Assurance: Wallet code publicly available confirms ECDSA-only support.
Users are given no warnings about quantum vulnerability. The 'quantum' branding may create a false sense of security.
Migration Mechanism, Governance & Ecosystem Coordination
Migration enforcement and coordination (deprecation, freeze, disabled legacy signing, restricted withdrawals, unsafe-path blocking, exchange/custody/bridge coordination)
Claim: No migration enforcement mechanisms exist. Legacy ECDSA signing is the only available path. No coordination with exchanges, custodians, or bridges has been evidenced.
Coverage basis: No deprecation schedule, freeze mechanism, legacy-signing disablement, withdrawal restrictions, or unsafe-path blocking exists. No exchange or custody coordination has been documented.
Implementation score: 0 · Evidence confidence: High
Issue classification: quantum-critical vulnerability · Score treatment: score-reducing
Quantum blocker: No enforcement mechanisms exist. ECDSA-only signing is the default and only path with no restrictions.
Assurance: The absence of any enforcement mechanism is clearly verifiable from the codebase and documentation.
Migration Mechanism, Governance & Ecosystem Coordination
Emergency disclosure, incident-response, or governance process for quantum-related vulnerabilities
Claim: No quantum-specific emergency disclosure, incident-response, or governance process has been published.
Coverage basis: The project's SECURITY.md and documentation contain no quantum-specific incident response procedures. No security contact or disclosure process for quantum vulnerabilities is identified.
Implementation score: 0 · Evidence confidence: Medium
Issue classification: assurance-only caveat · Score treatment: score-reducing
Assurance: While the absence of a quantum-specific incident-response playbook is notable, it does not independently create a quantum-attack path.
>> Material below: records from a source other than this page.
-- ==== Sys2Proof/Certificates/Slice0/Obligations.lean ====
section
/-!
DEFINITION. The statements about the part, from the rules of spec/. Each docstring names the rules it formalises and, where a clause is
the model's choice, the log entry.
-/

open Sys2Proof Sys2Proof.Machine

/-! ### The queue, reset and the laws -/

/-- One step takes the command at the front of the queue with the queue's rest. On an empty queue it takes the oldest event
the part has brought about, and with none it idles: the model's choices of log 1. -/
def Obligations.StepTakesTheFrontCommand : Prop :=
  (∀ (s : State) (c : Instr) (rest : List Instr), s.pending = c :: rest → step s = exec c (s.withPending rest)) ∧
  (∀ (s : State) (c : Instr) (rest : List Instr), s.pending = [] → s.due = c :: rest → step s = exec c s) ∧
  (∀ s : State, s.pending = [] → s.due = [] → step s = .next s)

/-- Every well-formed command answers a next state and leaves the queue of waiting commands alone; a command that names
something the part does not have faults by name (log 16). -/
def Obligations.EveryWellFormedCommandAnswers : Prop :=
  ∀ (c : Instr) (s : State),
    (c.wf = true → ∃ t, exec c s = .next t ∧ t.pending = s.pending) ∧
    (c.wf = false → exec c s = .fault .illFormed)

/-- Held in reset, the part takes no frame and sends nothing (R210). That no other event acts on it either, a battery second,
a report or an expiry included, and that the level of S_RTS still reaches it with RESET# and power-up, is the model's reading
of R210 (log 23). -/
def Obligations.NothingActsWhileHeldInReset : Prop :=
  ∀ (c : Instr) (s : State), s.pins.inReset = true → c.wf = true →
    (∀ a b d, c ≠ .resetReleased a b d) → (∀ r a b d, c ≠ .powerUp r a b d) → c ≠ .resetAsserted →
    c ≠ .sRtsAsserted → c ≠ .sRtsDeasserted → exec c s = .next s

/-- RESET# asserted cuts both links off; its release, or power-up, sets every block to its reset values with the straps and
the ESTOP# level sampled (R183, R210, R217, R218). The rest is the model's reading (log 24): at the assertion the events
brought about are dropped and all else stands until the release; a release that finds the part out of reset is no event;
power-up gives the reset values with RESET# low too; and the level of S_RTS and the waiting commands, which lie outside the
part, stay. -/
def Obligations.ResetTakesUpResetValues : Prop :=
  (∀ s : State, exec .resetAsserted s = .next { s with
    fl := { s.fl with fDe := false, receiver := .skip }
    sl := { s.sl with transmitter := .idle, receiver := .hunt }
    pins := { s.pins with inReset := true }
    due := [] }) ∧
  (∀ (s : State) (b1 b0 low : Bool), s.pins.inReset = true → exec (.resetReleased b1 b0 low) s = .next { State.reset with
    sl := { State.reset.sl with rts := s.sl.rts, baud := baudOf b1 b0 }
    pins := ⟨false, low⟩
    pending := s.pending }) ∧
  (∀ (s : State) (b1 b0 low : Bool), s.pins.inReset = false → exec (.resetReleased b1 b0 low) s = .next s) ∧
  (∀ (s : State) (high b1 b0 low : Bool), exec (.powerUp high b1 b0 low) s = .next { State.reset with
    sl := { State.reset.sl with rts := s.sl.rts, baud := baudOf b1 b0 }
    pins := ⟨!high, low⟩
    pending := s.pending }) ∧
  baudOf false false = .b9600 ∧ baudOf false true = .b38400 ∧ baudOf true false = .b115200 ∧ baudOf true true = .b230400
The primary blockers are the absence of PQC signatures and migration infrastructure.
The SECURITY.md file in the repository is the standard Bitcoin Core security policy and does not address quantum-specific threats.
Algorithm & Implementation Assurance
Uses NIST-standardized, standards-track, or broadly reviewed PQC/hybrid-PQC algorithms appropriate to the use case
Claim: No NIST-standardized or broadly reviewed PQC algorithms are used. The only signature scheme is ECDSA/secp256k1, which is quantum-vulnerable.
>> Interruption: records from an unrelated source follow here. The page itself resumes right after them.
-- ==== Sys2Proof/Tests/Slice0.lean ====
section
/-!
SUPPORT. The author's own tests: each check of WellFormed refusing an ill-formed command, small cases worked from the spec, and
for every statement with hypotheses a state and operands that meet them.
-/

namespace Sys2Proof.Tests

open Sys2Proof Sys2Proof.Machine

set_option Elab.async false

/-! ### WellFormed refuses what the part does not have -/

/-- A valid entry of an oven report: 100 Pa, both doors present. -/
def entry : OvenEntry := ⟨100, 500, false, true, true, 0, 0⟩

/-- Eight such entries. -/
def entries : List OvenEntry := List.replicate 8 entry

theorem test_wf_oven : (Instr.chargeTimerExpiry 0).wf = false ∧ (Instr.chargeTimerExpiry 97).wf = false ∧
    (Instr.chargeTimerExpiry 1).wf = true ∧ (Instr.chargeTimerExpiry 96).wf = true ∧
    (Instr.settleTimerExpiry 97 .p).wf = false ∧ (Instr.doorOffTimerExpiry 0 .c).wf = false := by decide
theorem test_wf_bay : (Instr.bayHoldTimerExpiry 0).wf = false ∧ (Instr.bayHoldTimerExpiry 5).wf = false ∧
    (Instr.bayHoldTimerExpiry 4).wf = true := by decide
theorem test_wf_position : (Instr.pusherReport ⟨97, .home, 0, false, 0⟩).wf = false ∧
    (Instr.guideReport ⟨97, false, false, 0⟩).wf = false ∧ (Instr.guideReport ⟨0, false, false, 0⟩).wf = true := by decide
theorem test_wf_location : (Instr.carReport .one ⟨.oven 97, .empty, 0⟩).wf = false ∧
    (Instr.carReport .one ⟨.bay 5, .empty, 0⟩).wf = false ∧ (Instr.carReport .one ⟨.bay 4, .empty, 0⟩).wf = true := by decide
theorem test_wf_entries : (Instr.ovenReport 0 (entries.take 7)).wf = false ∧ (Instr.ovenSample 0 (entries.take 7)).wf = false ∧
    (Instr.stageConfirmation 0 (entry :: entries)).wf = false ∧ (Instr.ovenReport 11 entries).wf = true := by decide
theorem test_wf_zones : (Instr.setZones 1 4 [(1, 2)]).wf = false ∧
    (Instr.setZones 1 4 (List.replicate 8 (1, 2))).wf = true := by decide
theorem test_wf_body : (Instr.supFrameComplete 1 1 (List.replicate 241 0) 0).wf = false ∧
    (Instr.supFrameComplete 1 1 (List.replicate 240 0) 0).wf = true ∧
    (Instr.fieldFrameReceived 1 1 (List.replicate 121 0) 0).wf = false ∧
    (Instr.unknownKind 1 0x08 (List.replicate 241 0)).wf = false := by decide +kernel
theorem test_wf_kind : (Instr.unknownKind 1 0x10 []).wf = false ∧ (Instr.unknownKind 1 0x07 []).wf = true := by decide
theorem test_wf_silence : (Instr.silenceAtSu .tower).wf = false ∧ (Instr.silenceAtSu .main).wf = false ∧
    (Instr.silenceAtSu (.car .two)).wf = false ∧ (Instr.silenceAtSu .guide).wf = true := by decide

/-! ### Small states -/

/-- RUN, MANUAL, N = 96, every node LIVE, both cars PARKED, every oven EMPTY; the host holds notices back. -/
def up : State := { State.reset with
  bk := ⟨1000, 500, .run⟩
  su := { ScheduleUnit.reset with mode := .manual }
  fl := { FieldLink.reset with nodes := List.replicate 18 ⟨.live, true, 0, 990⟩ }
  pr := { PressureUnit.reset with floorOn := true }
  qu := { QuenchUnit.reset with
    car1 := { CarRecord.reset with state := .parked, position := .bay 1 }
    car2 := { CarRecord.reset with state := .parked, position := .oven 40 } } }

/-- The same in CONFIG. -/
def idle : State := { up with bk := ⟨1000, 500, .config⟩, su := .reset }

/-- An oven in a phase, with its progress as the phase requires (progress p in COKING). -/
def put (s : State) (n : Nat) (f : Phase) (p : Nat) : State :=
  s.setOven n { s.oven n with
    phase := f
    progress := if f = .empty ∨ f = .charging then 0 else if f = .coking then p else 16777216 }

/-- Ovens 4 to 6 READY. -/
def row : State := put (put (put up 4 .ready 0) 5 .ready 0) 6 .ready 0

/-- A push of oven 5 in a stage, car 1 claimed and SPOTTED beneath it. -/
def pushOf (x : Stage) : PushRecord :=
  { number := 7, oven := 5, origin := .manual, car := .one, claimed := true, stage := x, entered := 900, timer := 100,
    latchSent := false, forwardSeen := true, peakForce := 900, emptyCar := false, doorFault := false,
    abortCause := if x = .retreat then some .timeout else none }

/-- The part with that push. -/
def pushing (x : Stage) : State :=
  let s := put row 5 .pushing 0
  { s with
    pu := { PushUnit.reset with
      counter := 7, push := some (pushOf x), pusher := ⟨5, .forward, 900, true, 0⟩, guide := ⟨5, true, true, 0⟩ }
    qu := s.qu.setCar .one { s.qu.car1 with state := .spotted, position := .oven 5, status := .ready } }

/-- The part with oven 5 stalled at RAM, car 1 still claimed. -/
def stalled : State :=
  let s := put row 5 .stalled 0
  { s with
    pu := { PushUnit.reset with
      counter := 7
      stall := some {
        oven := 5, number := 7, origin := .manual, car := .one, claimed := true, stage := .ram, cause := .host,
        firstCause := none, peakForce := 900, second := 900 } }
    qu := s.qu.setCar .one { s.qu.car1 with state := .spotted, position := .oven 5 } }

/-- Car c in a state, with a change of the rest of its record. -/
def carIn (s : State) (c : Car) (x : CarState) (f : CarRecord → CarRecord) : State := s.setCar c { f (s.car c) with state := x }

/-- The state after a command that completes. -/
def after (c : Instr) (s : State) : State :=
  match exec c s with
  | .next t => t
  | .fault _ => s
  | .refused _ => s

/-- The outcome is a next state. -/
def answers (o : Host.Outcome State Fault Refusal) : Bool :=
  match o with
  | .next _ => true
  | .fault _ => false
  | .refused _ => false

theorem next_of_answers {o : Host.Outcome State Fault Refusal} (h : answers o = true) : ∃ t, o = .next t := by
  cases o with
  | next t => exact ⟨t, rfl⟩
  | fault _ => simp [answers] at h
  | refused _ => simp [answers] at h

/-- The reply in the slot. -/
def replyBody (s : State) : List Byte := (s.sl.replySlot.map Frame.body).getD []

/-! ### Cases worked in the spec -/

/-- The OvenEntry readings from one given entry at index k and a quiet entry elsewhere. -/
def reading (k : Nat) (e : OvenEntry) : List OvenEntry := (List.replicate 8 entry).set k e

/-- Oven n CHARGING/COKING and so on at progress p with trim t and inhibit i, the coke minute due. -/
def cooking (n p : Nat) (t : Int) (i : Bool) : State :=
  let s := put up n .coking p
  (s.setOven n { s.oven n with trim := t, trimInhibit := i }).withCc { s.cc with minutesDue := 1 }

/-- 1.6, cases 1 and 3: a step of 14,482, and step 1,159 reaching full progress with the soak loaded. -/
theorem test_coke_step_and_saturation :
    ((after .cokeMinuteExpiry (cooking 12 0 500 false)).oven 12).progress = 14482 ∧
    (let o := (after .cokeMinuteExpiry (cooking 12 16770156 500 false)).oven 12;
      o.phase = .soaking ∧ o.progress = 16777216 ∧ o.soakRemaining = 30) := by decide +kernel

/-- 1.6, case 2: the clamped step holds P; with inhibit on R = 3,000. -/
theorem test_coke_step_clamped :
    let s (i : Bool) : State := let c := cooking 12 777 (-4096) i; c.withCc { c.cc with heatA := 3000 }
    ((after .cokeMinuteExpiry (s false)).oven 12).progress = 777 ∧
    ((after .cokeMinuteExpiry (s true)).oven 12).progress = 3777 ∧
    ((after .cokeMinuteExpiry (s true)).oven 12).trim = -4096 := by decide +kernel

/-- 1.6, case 3: the 30th decrement makes the oven READY, and the oven late at 1,440 minutes and not at 1,439. -/
theorem test_ready_and_late :
    let s (m : Word) (soak : Nat) (f : Phase) : State :=
      let c := cooking 12 16777216 500 false
      (c.setOven 12 { c.oven 12 with phase := f, soakRemaining := soak, chargedAt := 5000 }).withBk { c.bk with minutes := m }
    ((after .cokeMinuteExpiry (s 6199 1 .soaking)).oven 12).phase = .ready ∧
    (after .cokeMinuteExpiry (s 6199 1 .soaking)).sl.notices = [⟨1000, .ovenReady 12 1200⟩] ∧
    ((after .cokeMinuteExpiry (s 6438 0 .ready)).oven 12).late = false ∧
    (after .cokeMinuteExpiry (s 6439 0 .ready)).sl.notices = [⟨1000, .ovenLate 12 1440⟩] := by decide +kernel

/-- 1.6, case 4: the sticker soak is added once, and the sum is limited to 256. -/
theorem test_sticker_soak :
    let s (soak : Nat) : State := up.setOven 40 { up.oven 40 with stickerPending := true, planSoak := soak }
    ((after (.chargeBegin 1 40) (s 30)).oven 40).activeSoak = 60 ∧
    ((after (.chargeBegin 1 40) (s 30)).oven 40).stickerPending = false ∧
    (replyBody (after (.chargeBegin 1 40) (s 30)))[3]? = some 59 ∧
    (replyBody (after (.chargeBegin 1 40) (s 240)))[3]? = some 255 := by decide +kernel

/-- 1.3: CHARGE_END replies the minutes since charge and clears charge-long. -/
theorem test_charge_end :
    let s := put up 12 .charging 0
    let s := s.setOven 12 { s.oven 12 with chargedAt := 489, chargeTimer := some 100, chargeLong := true }
    let t := after (.chargeEnd 1 12) s
    (t.oven 12).phase = .coking ∧ (t.oven 12).chargeTimer = none ∧ (t.oven 12).chargeLong = false ∧
    replyBody t = [0, 0x01, 12, 0, 0, 0, 11] := by decide +kernel

/-- The battery of 2.10: N = 40, deferred 14, 22, 7, out of turn 23. -/
def exclusionCase : State :=
  { up with ovenCount := 40, su := { up.su with outOfTurn := [23], deferred := [14, 22, 7] } }

/-- 2.10, the three requests in turn. -/
theorem test_exclusion_edit :
    let a := after (.setExclusionFrame 1 2 22) exclusionCase
    let b := after (.writeExclusionWord 2 0 1) { a with sl := up.sl }
    let c := after (.setExclusionFrame 3 1 21) { b with sl := up.sl }
    a.su.exclusionStart = 21 ∧ (replyBody a).drop 2 = [2, 21, 0] ∧
    b.su.deferred = [14, 7] ∧ b.su.outOfTurn = [] ∧ (replyBody b).drop 2 = [0, 0, 1, 2] ∧
    (replyBody c).drop 2 = [1, 21, 0] ∧ c.excluded 22 = true ∧ c.excluded 23 = false := by decide +kernel

/-- The battery of 2.9 with the slot due. -/
def slotCase : State :=
  let f : List (Nat × Phase) := [(1, .coking), (2, .coking), (3, .soaking), (4, .coking), (5, .ready), (6, .charging),
    (7, .coking), (8, .ready), (9, .coking), (10, .ready)]
  let s : State := f.foldl (fun s x => put s x.1 x.2 5000) { up with ovenCount := 10 }
  let s := s.setOven 3 { s.oven 3 with soakRemaining := 20 }
  let s := s.withSu { s.su with mode := .auto, cursor := 2, increment := 109, carriesDue := 1 }
  s.withCc { s.cc with minutesDue := 1 }

/-- 2.9, first three lines: oven 3 is deferred; the next coke minute starts the push of oven 8 by car 1, its zone's preferred car. -/
theorem test_slot_defers_then_pushes :
    let a := after .slotCarry slotCase
    let b := after .cokeMinuteExpiry a
    a.su.deferred = [3] ∧ a.su.slotFlag = true ∧ a.su.cursor = 3 ∧ a.pu.push = none ∧
    (b.pu.push.map fun p => (p.oven, p.origin, p.car, p.number)) = some (8, .series, .one, 1) ∧
    b.su.slotFlag = false ∧ b.su.cursor = 4 ∧ (b.oven 8).phase = .pushing := by decide +kernel

/-- R16: the sixtieth second returns the timer to 0, and a minute that no step has taken is not lost to the next. -/
theorem test_minutes_are_not_lost :
    let s := (up.withCc { up.cc with minuteTimer := 59, minutesDue := 1 }).withDue [.cokeMinuteExpiry]
    let t := after .batterySecond s
    (t.cc.minuteTimer, t.cc.minutesDue, t.due) = (0, 2, [.cokeMinuteExpiry, .cokeMinuteExpiry]) ∧
    (after .cokeMinuteExpiry t).cc.minutesDue = 1 ∧ (after .cokeMinuteExpiry t).bk.minutes = 501 := by decide +kernel

/-- R23 and R216: a STOP taken before a coke-minute expiry; after START it does not occur, then or at the next battery second. -/
theorem test_stop_meets_the_minute :
    let s := (cooking 5 1000 0 false).withSl SupLink.reset
    let t := after (.start 2) ((after (.stop 1) s).withSl SupLink.reset)
    s.cc.minutesDue = 1 ∧ t.bk.mode = .run ∧ (after .cokeMinuteExpiry t).oven 5 = t.oven 5 ∧
    (after .cokeMinuteExpiry t).bk.minutes = s.bk.minutes ∧ Instr.cokeMinuteExpiry ∉ (after .batterySecond t).due := by
  decide +kernel

/-- R32: the carry's sum is stored less 65,536. -/
theorem test_pacer_carries :
    let s := up.withSu { up.su with mode := .auto, increment := 109, accumulator := 65500 }
    let t := after .batterySecond s
    (t.su.accumulator, t.su.carriesDue, t.due) = (73, 1, [.slotCarry]) := by decide +kernel

/-- 2.9: QUEUE_OUT_OF_TURN moves oven 3 from the deferred list. -/
theorem test_queue_out_of_turn_moves :
    let t := after (.queueOutOfTurn 1 3) (slotCase.withSu { slotCase.su with deferred := [3] })
    t.su.outOfTurn = [3] ∧ t.su.deferred = [] := by decide +kernel

/-- The push of oven 8 of 3.7, car 1 LOADED. -/
def stroke : State :=
  let s := put (put (put up 7 .coking 5000) 9 .coking 5000) 8 .pushing 0
  { s with
    bk := ⟨10281, 500, .run⟩
    pu := { s.pu with
      counter := 418
      push := some { pushOf .ram with number := 418, oven := 8, origin := .series, peakForce := 2410, entered := 10192 }
      pusher := ⟨8, .forward, 2410, true, 0⟩, guide := ⟨8, true, true, 0⟩ }
    qu := s.qu.setCar .one { s.qu.car1 with
      state := .loaded, position := .oven 8, load := some ⟨418, 8, 10236⟩, hotTimer := some 195 } }

/-- 3.7 at 10,281: ram home at 2,750 kN is a hard push; the car is dispatched; DOORS_ON is entered with 90 seconds. -/
theorem test_hard_stroke :
    let t := after (.pusherReport ⟨8, .home, 2750, true, 0⟩) stroke
    (t.pu.push.map fun p => (p.stage, p.entered, p.timer, p.claimed, p.peakForce)) = some (.doorsOn, 10281, 90, false, 2750) ∧
    (t.oven 8).hardPushCount = 1 ∧ (t.oven 8).stickerPending = true ∧ t.sl.notices = [⟨10281, .hardPush 8 418 2750⟩] ∧
    t.qu.holder = some .one ∧
    t.fl.queue = [⟨.car .one, .move .tower⟩, ⟨.pusher, .replace⟩, ⟨.guide, .replace⟩] := by decide +kernel

/-- 3.7 at 10,340: both doors present end the push; the oven is EMPTY with last push number 418. -/
theorem test_doors_on_completes :
    let s := { stroke with pu := { stroke.pu with push := some { pushOf .doorsOn with
      number := 418, oven := 8, claimed := false, peakForce := 2750 } } }
    let t := after (.stageConfirmation 0 entries) s
    t.pu.push = none ∧ (t.oven 8).phase = .empty ∧ (t.oven 8).progress = 0 ∧ (t.oven 8).lastPushNumber = 418 ∧
    (⟨.oven 0, .cap 8 false⟩ : Outgoing) ∈ t.fl.queue ∧
    t.sl.notices = [⟨10281, .pushDone 418 8 .one 2750 false false⟩] := by decide +kernel

/-- 3.7 at 10,140: valve feedback 9 with the cap open completes ISOLATE. -/
theorem test_isolate_completes :
    let t := after (.stageConfirmation 0 (reading 4 ⟨100, 9, true, true, true, 0, 0⟩)) (pushing .isolate)
    (t.pu.push.map fun p => (p.stage, p.timer)) = some (.doorsOff, 90) ∧
    t.fl.queue = [⟨.pusher, .extract⟩, ⟨.guide, .extract⟩] := by decide +kernel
Coverage basis: The codebase contains no references to ML-DSA (FIPS 204), SLH-DSA (FIPS 205), FN-DSA (Falcon), or any other PQC algorithm. Only ECDSA/secp256k1 is implemented.
Implementation score: 0 · Evidence confidence: High
Issue classification: quantum-critical vulnerability · Score treatment: score-reducing
Quantum blocker: No NIST-standardized PQC algorithms are used. ECDSA/secp256k1 is the only signature scheme.
Assurance: The absence of any PQC algorithm is clearly verifiable from the source code across all repositories.
SHA256 (used for mining and state commitments) is quantum-safe for preimage resistance but does not address the signature vulnerability.
Algorithm & Implementation Assurance
Independent cryptographic and implementation audit for the quantum-critical scope
Claim: No independent cryptographic or implementation audit has been performed for any component of Qubitcoin.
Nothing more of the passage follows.